> **TASK GOAL**: Please repeat, from the entries that follow, the lines from the one containing "true⟩ true bs" through the one containing "rebuildsGo (rowCapsDone (rowCapsGo" exactly, adding nothing.

> **INFORMATION GIVEN**:
-- ==== Sys2Proof/Machine/Commands.lean ====
section
/-! DEFINITION. The table of ring commands (R106), how they are taken from the rings (R519), activated (R37) and carried
from another switch (R198), and how their DMA reads end (R510). -/

namespace Sys2Proof.Machine

/-- The ring commands. -/
def specs : List CmdSpec :=
  [specNop, specRingBind, specTenantSetOwner, specRegionCreate, specRegionDestroy, specRegionSetRights, specKeyRotate,
   specKeyRevoke, specRegionQuery, specPageIn, specPageOut, specPageFaultClear, specRangeMap, specRangeUnmap,
   specTenantCreate, specTenantSetQuota, specTenantRelease, specTenantQuery] ++
  [specCastPublish, specCounterAlloc, specCounterFree, specCounterSet, specCounterQuery, specMcastSet, specMcastClear,
   specRunnerSet, specRunnerClear, specRouteSet, specScheduleMode, specSwcQuery, specProgramLoad, specProgramStart,
   specProgramPost, specProgramStop, specProgramQuery, specGroupCreate, specGroupDestroy, specGroupRearm, specGroupQuery] ++
  [specPartnerAdopt, specPartnerRelease, specLinkRetrain, specLinkDisable, specEpRangeCreate, specEpRangeDestroy,
   specEpKeyRotate, specEpKeyRevoke, specEpBind, specEpReduceBind, specEpQuery, specStepMark, specMgr 0xA9, specMgr 0xAA,
   specMgr 0xAB, specMgr 0xAC, specTraceCtrl, specTraceDump, specFltQuery] ++
  [specPwrCap, specPwrMode, specSupplyDump, specSupplyCtrl, specAttestReport, specRegionMeasure, specFwUpdate,
   specDebugOpen, specDebugClose, specDebugRead, specDebugWrite, specHkControl, specSecQuery, specFlashWrite, specImagePush]

def specOf (op : Nat) : Option CmdSpec := specs.find? fun c => c.op == op

/-- COMMAND_TAKE (R519, R521): while ring service runs (R35, R716). -/
def execCommandTake (port : Fin 2) (s : State) := up s fun s =>
  if hpPresent s port ∧ ringServed s port then takeCommand s port fun op => (specOf op).isSome else s

/-! ### Carried commands (R194, R198) -/

/-- A carried command begins. -/
def beginCarried (s : State) (f : CarriedIn) : State :=
  let s := s.onHif fun h => { h with carriedIn := h.carriedIn.map fun g => if g = f then { f with begun := true } else g }
  match specOf (Desc.opcode f.desc) with
  | none => complete s f.origin f.desc stFormatUnsupported []
  | some c => runCmd (effectBegins s f.origin) f.origin f.desc f.pick f.order { c with dest := here }

/-- Carried commands begin that have their turn (R108, R272). -/
def carriedInGo : Nat → State → State
  | 0, s => s
  | n + 1, s =>
    match s.hif.carriedIn.find? fun f => !f.begun && turnAt s f.order f.desc with
    | none => s
    | some f => carriedInGo n (beginCarried s f)

/-- A carried command at the switch that executes it, under that switch's own state: it takes its place in the order. -/
def runCarried (s : State) (o : Origin) (d : Desc) (k : Pick) : State :=
  if forManager d then runMgr s o d
  else
    let n := s.rgn.order
    let s := (s.onRgn fun g => { g with order := n + 1 }).onHif fun f => { f with
      carriedIn := f.carriedIn ++ [⟨o, d, k, n, false⟩] }
    carriedInGo s.hif.carriedIn.length s

/-- CARRY_CMD (R194): acknowledged, then executed. -/
def execCarryCmd (a : Arrival) (k : Pick) (s : State) :=
  atSwitch a 0xB1 (fun s =>
    let y := a.pkt.payload
    let o : Origin := .carried a.pkt.src (tagOf (BitVec.ofNat 16 (fieldAt y 2 2))) (BitVec.ofNat 32 (fieldAt y 4 4))
      (Fin.ofNat 2 (fieldAt y 8 1)) (Fin.ofNat 62 (fieldAt y 9 1))
    runCarried (ackReq s a) o (Desc.ofBytes ((y.drop 16).take 64)) k) s

/-! ### DMA reads (R510) -/

/-- The compartment that takes the data of a DMA read does its duty: LOADER in a load's quadrant, UPDATE for a firmware
record (R35, R711). -/
def loaderOn (s : State) (d : Desc) : Bool :=
  if Desc.opcode d = 0x60 then compOn s compLOADER (loadEngine d % 16 / 4)
  else if Desc.opcode d = 0xC2 then homedOn s compUPDATE 1 else true

/-- A DMA read of a command has ended. -/
def dmaGot (s : State) (r : DmaRead) (ok : Bool) (data : List Byte) : State :=
  let op := Desc.opcode r.desc
  if op = 0x26 then
    match s.rgn.pageJobs.find? fun j => !j.out && decide (j.origin = r.origin ∧ j.desc = r.desc) with
    | some j => pageInData s j ok data
    | none => s
  else if op = 0x60 then programLoadGot s r.origin r.desc ok data
  else if op = 0x61 then programStartGot s r.origin r.desc r.pick r.stage r.got ok data
  else if op = 0x70 then groupCreateGot s r.origin r.desc ok data
  else if op = 0xC2 then fwGot s r.origin r.desc ok data
  else if op = 0xC6 then debugGot s r.origin r.desc ok data
  else if op = 0xD0 ∨ op = 0xD1 then imageGot s r.origin r.desc ok data
  else s

/-- A read leaves its port's list, and the next that waits is issued. -/
def dropDma (s : State) (p : Nat) (r : DmaRead) : State :=
  let s := s.onHp p fun h => { h with dma := h.dma.erase r }
  dmaPump (s.hp p).dma.length s p

/-- A DMA read that has left its port's list brings its data. They wait while the compartment that takes them does not
run. -/
def landRead (s : State) (r : DmaRead) (ok : Bool) (data : List Byte) : State :=
  if ok ∧ !loaderOn s r.desc then
    s.onHp (originPort r.origin) fun h => { h with dma := h.dma ++ [{ r with stage := loadWaits, got := data }] }
  else dmaGot s r ok data

/-- The read is the last of a command whose effect needs the data at its activation tick: PROGRAM_LOAD, PROGRAM_START,
GROUP_CREATE. -/
def lastRead (r : DmaRead) : Bool :=
  let op := Desc.opcode r.desc
  op == 0x60 || (op == 0x61 && r.stage == 1) || op == 0x70

/-- A DMA read has been completed: the data of a staged command stand ready for its tick (R37, R402). -/
def readDone (s : State) (r : DmaRead) (ok : Bool) (data : List Byte) : State :=
  if ok ∧ lastRead r ∧ Desc.staged r.desc ∧ s.now < Desc.activate r.desc then
    s.onRgn fun g => { g with
      staged := g.staged ++ [⟨Desc.activate r.desc, orderOf s r.origin, r.origin, r.desc, r.pick, some (r.got, data)⟩] }
  else landRead s r ok data

/-- DMA_READ_COMPLETION (R508, R510). -/
def execDmaReadCompletion (port : Fin 2) (id : Nat) (ok : Bool) (data : List Byte) (s : State) := up s fun s =>
  match (if ioFailed (s.hp port) then none else (s.hp port).dma.find? fun r => r.id == id && dmaOut r) with
  | none => s
  | some r => settle (readDone (dropDma s port r) r ok (padTo r.len data))

/-- DMA_TIMEOUT (R510): no completion within 10 ms. -/
def execDmaTimeout (port : Fin 2) (id : Nat) (t : Time) (s : State) := up s fun s =>
  let s := s.at_ t
  match (s.hp port).dma.find? fun r => r.id == id && dmaOut r && due s.now r.issued (ms 10) with
  | none => s
  | some r => settle (dmaGot (dropDma s port r) r false [])

/-! ### Activation (R37, R108, R271, R517) -/

/-- The effect of a staged command begins, if its checks still pass. -/
def activateOne (s : State) (x : Staged) : State :=
  let s := effectBegins (s.onRgn fun g => { g with staged := g.staged.erase x }) x.origin
  if forManager x.desc then addMgr s x.origin x.desc
  else
    match x.got, specOf (Desc.opcode x.desc) with
    | some (g, bs), _ =>
      if 0x98 ≤ Desc.opcode x.desc ∧ Desc.opcode x.desc ≤ 0x9D then complete s x.origin x.desc stOk bs
      else landRead s ⟨0, 0, 0, s.now, x.origin, x.desc, x.pick, 1, g, true⟩ true bs
    | none, none => s
    | none, some c =>
      match c.chk x.origin x.desc s with
      | some st => complete s x.origin x.desc st (c.info x.origin x.desc st s)
      | none => c.eff x.origin x.desc x.pick s

/-- The staged commands whose tick has come, by their ticks and then by their order. -/
def dueStaged (s : State) : List Staged :=
  (s.rgn.staged.filter fun x => decide (x.time_ ≤ s.now)).mergeSort fun a b =>
    decide (a.time_ < b.time_ ∨ (a.time_ = b.time_ ∧ a.order ≤ b.order))

/-- What is staged at the switch for a tick that has come, and rebuilds not yet reported (R444). -/
def stagedGo (s : State) : State :=
  let s := runnersGo ((dueStaged s).foldl activateOne s)
  rebuildsGo (rowCapsDone (rowCapsGo s.pwr.rowStaged.length s))

/-- STAGED_ACTIVATE (R37): the time bases of both parts reach a tick; the ZE-208's stands until it is locked. Rebuilds
not yet reported are (R444). -/
def execStagedActivate (t : Time) (s : State) := up s fun s =>
  let s := s.reachTick t
  let s := if s.ep.tn.lock = .unlocked then s else s.epReachTick t
  let s := stagedGo s
  settle (atEp (pump (carriedInGo s.hif.carriedIn.length s)) epStagedGo)

/-- Loads and updates whose data wait go on once their compartment runs again. -/
def loadsGo (s : State) : State :=
  (List.range 2).foldl (fun s p =>
    ((s.hp p).dma.filter fun r => r.stage == loadWaits && loaderOn s r.desc).foldl (fun s r =>
      dmaGot (dropDma s p r) r true r.got) s) s

/-! ### The idle tick -/

/-- What an empty queue does: both time bases count one tick, or slew (R599, R601), what is staged for it comes into force, and what
waits for nothing but time or room goes on. DESIGN CHOICE (log entry 1). -/
def idle (s : State) : State :=
  let carried := fun s : State => carriedInGo s.hif.carriedIn.length s
  let s := if s.dev.vio ∧ !s.dev.held then
      settle (carried (loadsGo (pump (drainsGo (verdictsGo (stagedGo (countTick s .zs)) .zs)))))
    else s
  atEp (countTick s .ze) fun s => verdictsGo (epStagedGo s) .ze

end Sys2Proof.Machine
end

> **RESULT BELOW**:
      else landRead s ⟨0, 0, 0, s.now, x.origin, x.desc, x.pick, 1, g, true⟩ true bs
    | none, none => s
    | none, some c =>
      match c.chk x.origin x.desc s with
      | some st => complete s x.origin x.desc st (c.info x.origin x.desc st s)
      | none => c.eff x.origin x.desc x.pick s

/-- The staged commands whose tick has come, by their ticks and then by their order. -/
def dueStaged (s : State) : List Staged :=
  (s.rgn.staged.filter fun x => decide (x.time_ ≤ s.now)).mergeSort fun a b =>
    decide (a.time_ < b.time_ ∨ (a.time_ = b.time_ ∧ a.order ≤ b.order))

/-- What is staged at the switch for a tick that has come, and rebuilds not yet reported (R444). -/
def stagedGo (s : State) : State :=
  let s := runnersGo ((dueStaged s).foldl activateOne s)
  rebuildsGo (rowCapsDone (rowCapsGo s.pwr.rowStaged.length s))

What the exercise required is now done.